WHAT THIS TASK INVOLVES: Two lines below mark the span: the one containing "KS4-N a driver" and the one containing "let has (e : Expander)". Set down both, plus every line between, exactly as they stand, and nothing else.

DATA FOR THE TASK:
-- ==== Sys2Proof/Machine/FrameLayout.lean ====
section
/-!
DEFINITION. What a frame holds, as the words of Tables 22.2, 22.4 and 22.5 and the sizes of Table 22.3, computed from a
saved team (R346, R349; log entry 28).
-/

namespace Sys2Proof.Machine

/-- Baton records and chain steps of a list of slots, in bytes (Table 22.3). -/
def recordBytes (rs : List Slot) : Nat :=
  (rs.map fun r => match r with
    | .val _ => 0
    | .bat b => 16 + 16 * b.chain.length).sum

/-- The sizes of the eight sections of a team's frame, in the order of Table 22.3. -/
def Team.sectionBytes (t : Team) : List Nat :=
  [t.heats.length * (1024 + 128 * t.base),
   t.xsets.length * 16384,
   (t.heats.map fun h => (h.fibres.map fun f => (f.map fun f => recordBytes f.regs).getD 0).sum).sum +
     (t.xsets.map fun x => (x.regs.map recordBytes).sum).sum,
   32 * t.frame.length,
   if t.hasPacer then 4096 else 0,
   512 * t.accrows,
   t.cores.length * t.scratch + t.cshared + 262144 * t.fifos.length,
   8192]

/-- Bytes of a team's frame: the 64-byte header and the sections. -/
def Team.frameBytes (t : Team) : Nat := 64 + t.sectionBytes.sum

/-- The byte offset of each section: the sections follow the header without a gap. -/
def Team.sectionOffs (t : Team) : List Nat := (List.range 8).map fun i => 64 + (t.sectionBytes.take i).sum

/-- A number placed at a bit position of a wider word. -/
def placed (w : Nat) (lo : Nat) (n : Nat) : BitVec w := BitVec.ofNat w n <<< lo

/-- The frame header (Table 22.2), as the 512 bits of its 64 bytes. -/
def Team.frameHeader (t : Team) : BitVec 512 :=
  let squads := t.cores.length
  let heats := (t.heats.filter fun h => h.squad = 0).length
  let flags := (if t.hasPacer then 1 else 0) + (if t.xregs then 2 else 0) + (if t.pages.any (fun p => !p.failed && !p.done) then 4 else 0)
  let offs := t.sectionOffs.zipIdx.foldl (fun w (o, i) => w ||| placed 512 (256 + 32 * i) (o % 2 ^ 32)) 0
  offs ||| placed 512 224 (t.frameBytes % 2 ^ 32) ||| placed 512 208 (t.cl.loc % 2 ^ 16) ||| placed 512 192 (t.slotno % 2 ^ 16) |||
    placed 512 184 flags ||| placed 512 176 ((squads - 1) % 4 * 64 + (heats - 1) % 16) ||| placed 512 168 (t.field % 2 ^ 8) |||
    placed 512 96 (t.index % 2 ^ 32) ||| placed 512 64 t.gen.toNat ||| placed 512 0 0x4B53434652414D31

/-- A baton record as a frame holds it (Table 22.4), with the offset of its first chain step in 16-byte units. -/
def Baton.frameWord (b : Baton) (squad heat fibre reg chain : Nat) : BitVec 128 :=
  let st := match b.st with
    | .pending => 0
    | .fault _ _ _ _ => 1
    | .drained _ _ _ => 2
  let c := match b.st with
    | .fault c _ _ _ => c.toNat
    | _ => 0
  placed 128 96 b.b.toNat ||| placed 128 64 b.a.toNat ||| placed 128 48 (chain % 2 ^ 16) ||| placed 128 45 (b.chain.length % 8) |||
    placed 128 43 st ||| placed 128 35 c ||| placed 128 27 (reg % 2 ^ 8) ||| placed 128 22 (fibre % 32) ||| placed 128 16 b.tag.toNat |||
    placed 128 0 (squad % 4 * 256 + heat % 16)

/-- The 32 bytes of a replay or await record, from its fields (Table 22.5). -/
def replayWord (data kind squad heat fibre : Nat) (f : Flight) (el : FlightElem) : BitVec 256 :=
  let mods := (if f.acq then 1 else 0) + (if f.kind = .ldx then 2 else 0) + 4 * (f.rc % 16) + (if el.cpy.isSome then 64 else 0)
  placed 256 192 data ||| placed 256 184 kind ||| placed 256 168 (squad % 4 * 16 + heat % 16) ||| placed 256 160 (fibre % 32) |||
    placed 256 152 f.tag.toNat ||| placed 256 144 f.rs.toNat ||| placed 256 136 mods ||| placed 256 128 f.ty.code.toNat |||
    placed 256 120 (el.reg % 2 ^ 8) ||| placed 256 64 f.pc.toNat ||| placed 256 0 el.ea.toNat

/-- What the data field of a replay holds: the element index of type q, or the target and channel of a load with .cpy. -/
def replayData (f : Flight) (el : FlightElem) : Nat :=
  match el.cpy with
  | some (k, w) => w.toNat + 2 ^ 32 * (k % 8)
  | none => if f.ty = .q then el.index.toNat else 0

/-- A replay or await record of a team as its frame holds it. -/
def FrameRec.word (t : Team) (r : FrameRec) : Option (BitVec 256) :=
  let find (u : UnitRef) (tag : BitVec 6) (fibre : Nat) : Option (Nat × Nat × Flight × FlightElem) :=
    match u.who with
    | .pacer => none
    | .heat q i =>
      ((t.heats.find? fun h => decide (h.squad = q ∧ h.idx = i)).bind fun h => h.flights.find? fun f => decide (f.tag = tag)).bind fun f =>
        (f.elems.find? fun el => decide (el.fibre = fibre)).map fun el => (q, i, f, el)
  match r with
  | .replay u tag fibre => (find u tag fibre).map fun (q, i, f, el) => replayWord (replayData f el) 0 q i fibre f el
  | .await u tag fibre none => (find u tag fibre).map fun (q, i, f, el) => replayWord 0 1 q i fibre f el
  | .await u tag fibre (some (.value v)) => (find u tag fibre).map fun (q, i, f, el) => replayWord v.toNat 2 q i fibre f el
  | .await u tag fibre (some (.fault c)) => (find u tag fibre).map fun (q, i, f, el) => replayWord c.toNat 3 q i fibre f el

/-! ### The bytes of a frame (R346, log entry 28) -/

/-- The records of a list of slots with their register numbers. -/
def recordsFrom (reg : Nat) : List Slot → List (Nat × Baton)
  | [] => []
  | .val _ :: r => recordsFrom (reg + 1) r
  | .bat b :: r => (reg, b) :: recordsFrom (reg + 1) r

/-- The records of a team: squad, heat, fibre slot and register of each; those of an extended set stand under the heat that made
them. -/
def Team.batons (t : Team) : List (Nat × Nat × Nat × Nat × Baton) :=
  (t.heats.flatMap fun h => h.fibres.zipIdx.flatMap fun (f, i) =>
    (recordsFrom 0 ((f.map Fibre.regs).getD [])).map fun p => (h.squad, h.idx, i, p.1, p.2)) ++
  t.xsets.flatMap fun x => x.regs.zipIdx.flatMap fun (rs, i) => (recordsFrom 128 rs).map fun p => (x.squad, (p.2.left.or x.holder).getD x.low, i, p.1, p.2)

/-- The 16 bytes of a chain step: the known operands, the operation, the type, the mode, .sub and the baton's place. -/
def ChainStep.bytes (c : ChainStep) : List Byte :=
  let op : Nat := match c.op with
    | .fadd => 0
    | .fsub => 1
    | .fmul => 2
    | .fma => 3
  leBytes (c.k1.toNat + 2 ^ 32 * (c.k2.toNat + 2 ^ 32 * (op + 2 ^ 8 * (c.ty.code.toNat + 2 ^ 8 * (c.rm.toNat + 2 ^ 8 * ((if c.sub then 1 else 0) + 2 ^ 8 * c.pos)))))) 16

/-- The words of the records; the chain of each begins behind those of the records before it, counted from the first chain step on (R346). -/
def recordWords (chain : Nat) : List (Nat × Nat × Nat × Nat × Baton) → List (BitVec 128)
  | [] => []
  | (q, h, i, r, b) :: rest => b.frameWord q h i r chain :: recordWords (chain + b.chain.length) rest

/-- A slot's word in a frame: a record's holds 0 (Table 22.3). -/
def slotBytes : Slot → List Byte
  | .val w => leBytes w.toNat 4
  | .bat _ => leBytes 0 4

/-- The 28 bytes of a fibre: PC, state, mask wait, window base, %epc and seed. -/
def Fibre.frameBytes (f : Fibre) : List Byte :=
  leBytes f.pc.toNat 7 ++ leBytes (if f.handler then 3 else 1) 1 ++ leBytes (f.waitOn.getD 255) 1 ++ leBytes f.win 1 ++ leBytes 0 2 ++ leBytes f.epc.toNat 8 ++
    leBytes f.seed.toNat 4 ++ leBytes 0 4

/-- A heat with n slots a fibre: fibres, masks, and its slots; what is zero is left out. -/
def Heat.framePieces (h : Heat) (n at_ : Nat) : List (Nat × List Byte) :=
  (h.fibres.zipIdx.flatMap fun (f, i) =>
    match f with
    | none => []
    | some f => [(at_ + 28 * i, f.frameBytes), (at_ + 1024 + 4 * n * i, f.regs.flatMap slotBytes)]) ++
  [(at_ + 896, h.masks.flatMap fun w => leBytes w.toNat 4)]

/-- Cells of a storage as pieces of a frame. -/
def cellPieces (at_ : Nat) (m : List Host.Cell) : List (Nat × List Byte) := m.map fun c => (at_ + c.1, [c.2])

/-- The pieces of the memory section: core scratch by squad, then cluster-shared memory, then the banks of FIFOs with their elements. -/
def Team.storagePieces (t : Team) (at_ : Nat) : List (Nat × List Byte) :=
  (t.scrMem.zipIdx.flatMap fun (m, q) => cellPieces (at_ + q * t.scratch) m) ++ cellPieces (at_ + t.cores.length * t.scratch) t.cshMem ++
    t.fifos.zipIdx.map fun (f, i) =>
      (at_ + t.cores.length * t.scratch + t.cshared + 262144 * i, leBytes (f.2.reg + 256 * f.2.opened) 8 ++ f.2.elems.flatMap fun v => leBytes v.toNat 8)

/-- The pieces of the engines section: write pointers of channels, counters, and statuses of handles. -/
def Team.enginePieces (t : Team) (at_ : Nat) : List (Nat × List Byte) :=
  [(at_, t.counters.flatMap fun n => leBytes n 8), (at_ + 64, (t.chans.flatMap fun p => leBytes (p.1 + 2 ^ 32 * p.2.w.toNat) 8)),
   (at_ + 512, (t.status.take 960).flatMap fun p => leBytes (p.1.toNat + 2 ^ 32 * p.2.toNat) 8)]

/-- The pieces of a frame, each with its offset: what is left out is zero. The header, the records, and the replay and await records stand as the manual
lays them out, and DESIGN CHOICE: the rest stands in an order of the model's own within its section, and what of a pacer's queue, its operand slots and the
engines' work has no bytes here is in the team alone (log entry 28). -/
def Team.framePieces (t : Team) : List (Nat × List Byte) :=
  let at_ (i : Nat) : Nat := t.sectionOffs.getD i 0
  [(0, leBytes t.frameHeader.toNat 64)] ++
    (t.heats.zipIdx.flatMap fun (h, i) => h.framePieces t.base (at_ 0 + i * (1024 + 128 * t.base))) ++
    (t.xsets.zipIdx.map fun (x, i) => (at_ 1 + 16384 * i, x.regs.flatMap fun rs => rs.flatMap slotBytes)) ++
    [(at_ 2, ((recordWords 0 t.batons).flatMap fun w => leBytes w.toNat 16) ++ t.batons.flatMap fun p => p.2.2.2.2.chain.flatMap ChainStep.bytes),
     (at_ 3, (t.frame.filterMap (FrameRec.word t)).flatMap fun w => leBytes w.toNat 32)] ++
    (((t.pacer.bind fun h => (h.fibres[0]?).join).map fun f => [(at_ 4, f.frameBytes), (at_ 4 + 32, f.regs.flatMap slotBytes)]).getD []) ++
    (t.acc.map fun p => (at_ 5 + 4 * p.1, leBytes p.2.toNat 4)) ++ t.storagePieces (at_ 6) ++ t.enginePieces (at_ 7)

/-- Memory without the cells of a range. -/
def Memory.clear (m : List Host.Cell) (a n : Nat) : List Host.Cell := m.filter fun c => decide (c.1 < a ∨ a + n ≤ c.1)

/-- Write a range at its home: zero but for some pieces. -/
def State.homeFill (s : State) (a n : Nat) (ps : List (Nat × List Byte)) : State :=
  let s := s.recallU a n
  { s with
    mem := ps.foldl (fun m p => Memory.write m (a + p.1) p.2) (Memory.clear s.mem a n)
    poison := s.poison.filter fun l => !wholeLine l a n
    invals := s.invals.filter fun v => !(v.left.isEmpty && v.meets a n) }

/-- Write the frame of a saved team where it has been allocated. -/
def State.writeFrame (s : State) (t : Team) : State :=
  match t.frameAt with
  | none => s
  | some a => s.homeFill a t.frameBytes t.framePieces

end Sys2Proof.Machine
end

---

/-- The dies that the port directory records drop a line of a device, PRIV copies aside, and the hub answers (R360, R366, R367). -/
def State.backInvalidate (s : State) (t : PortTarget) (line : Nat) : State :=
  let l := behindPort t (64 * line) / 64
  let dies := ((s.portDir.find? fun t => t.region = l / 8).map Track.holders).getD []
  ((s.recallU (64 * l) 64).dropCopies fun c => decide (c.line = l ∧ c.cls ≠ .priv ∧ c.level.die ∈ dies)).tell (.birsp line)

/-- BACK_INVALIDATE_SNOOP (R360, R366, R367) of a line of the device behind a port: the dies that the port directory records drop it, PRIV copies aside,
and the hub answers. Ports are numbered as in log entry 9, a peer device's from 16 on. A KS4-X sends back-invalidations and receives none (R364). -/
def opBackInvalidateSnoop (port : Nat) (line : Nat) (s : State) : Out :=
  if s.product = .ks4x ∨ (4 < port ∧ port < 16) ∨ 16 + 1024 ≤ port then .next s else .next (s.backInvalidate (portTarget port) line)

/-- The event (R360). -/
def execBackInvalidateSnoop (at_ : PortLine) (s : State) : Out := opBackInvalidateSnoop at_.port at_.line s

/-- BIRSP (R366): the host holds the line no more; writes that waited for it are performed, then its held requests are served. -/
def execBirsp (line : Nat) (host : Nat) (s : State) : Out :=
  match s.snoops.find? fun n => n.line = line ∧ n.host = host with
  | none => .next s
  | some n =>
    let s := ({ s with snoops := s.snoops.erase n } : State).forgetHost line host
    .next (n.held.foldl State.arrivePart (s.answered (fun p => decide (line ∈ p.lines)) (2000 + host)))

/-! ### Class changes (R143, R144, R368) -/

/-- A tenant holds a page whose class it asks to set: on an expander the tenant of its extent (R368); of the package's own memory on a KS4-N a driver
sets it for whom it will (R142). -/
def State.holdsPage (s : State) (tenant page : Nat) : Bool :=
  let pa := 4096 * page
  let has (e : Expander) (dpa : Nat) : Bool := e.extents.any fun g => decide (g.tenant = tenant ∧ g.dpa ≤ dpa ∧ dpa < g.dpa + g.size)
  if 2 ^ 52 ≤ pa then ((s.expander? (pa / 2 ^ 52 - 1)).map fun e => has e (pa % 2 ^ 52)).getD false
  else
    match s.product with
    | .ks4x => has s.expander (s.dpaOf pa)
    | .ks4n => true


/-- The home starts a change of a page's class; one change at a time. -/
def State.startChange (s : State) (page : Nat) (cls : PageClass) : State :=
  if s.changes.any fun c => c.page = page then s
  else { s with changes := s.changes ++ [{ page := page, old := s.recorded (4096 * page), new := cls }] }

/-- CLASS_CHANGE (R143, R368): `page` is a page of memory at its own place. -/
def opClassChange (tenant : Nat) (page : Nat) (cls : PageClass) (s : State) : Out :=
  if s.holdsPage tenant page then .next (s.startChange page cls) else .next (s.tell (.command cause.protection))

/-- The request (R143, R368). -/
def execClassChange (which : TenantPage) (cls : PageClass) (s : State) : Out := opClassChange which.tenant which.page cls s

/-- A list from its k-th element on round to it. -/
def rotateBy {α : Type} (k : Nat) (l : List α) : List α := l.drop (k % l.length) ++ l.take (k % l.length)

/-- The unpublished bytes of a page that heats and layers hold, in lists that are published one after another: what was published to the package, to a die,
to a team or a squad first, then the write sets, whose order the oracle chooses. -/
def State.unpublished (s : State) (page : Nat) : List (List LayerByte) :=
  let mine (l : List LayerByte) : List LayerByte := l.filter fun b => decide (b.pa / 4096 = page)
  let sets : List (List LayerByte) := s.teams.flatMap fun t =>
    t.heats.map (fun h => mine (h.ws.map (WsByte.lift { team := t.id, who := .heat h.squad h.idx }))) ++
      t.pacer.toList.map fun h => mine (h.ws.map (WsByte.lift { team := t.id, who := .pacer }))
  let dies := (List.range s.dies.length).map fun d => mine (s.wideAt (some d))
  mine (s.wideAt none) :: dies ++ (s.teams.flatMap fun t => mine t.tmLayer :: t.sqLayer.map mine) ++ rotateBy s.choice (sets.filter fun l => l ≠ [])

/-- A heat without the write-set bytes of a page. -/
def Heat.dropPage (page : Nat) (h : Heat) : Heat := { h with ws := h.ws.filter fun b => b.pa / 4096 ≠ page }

WRITTEN RESPONSE:
/-- A tenant holds a page whose class it asks to set: on an expander the tenant of its extent (R368); of the package's own memory on a KS4-N a driver
sets it for whom it will (R142). -/
def State.holdsPage (s : State) (tenant page : Nat) : Bool :=
  let pa := 4096 * page
  let has (e : Expander) (dpa : Nat) : Bool := e.extents.any fun g => decide (g.tenant = tenant ∧ g.dpa ≤ dpa ∧ dpa < g.dpa + g.size)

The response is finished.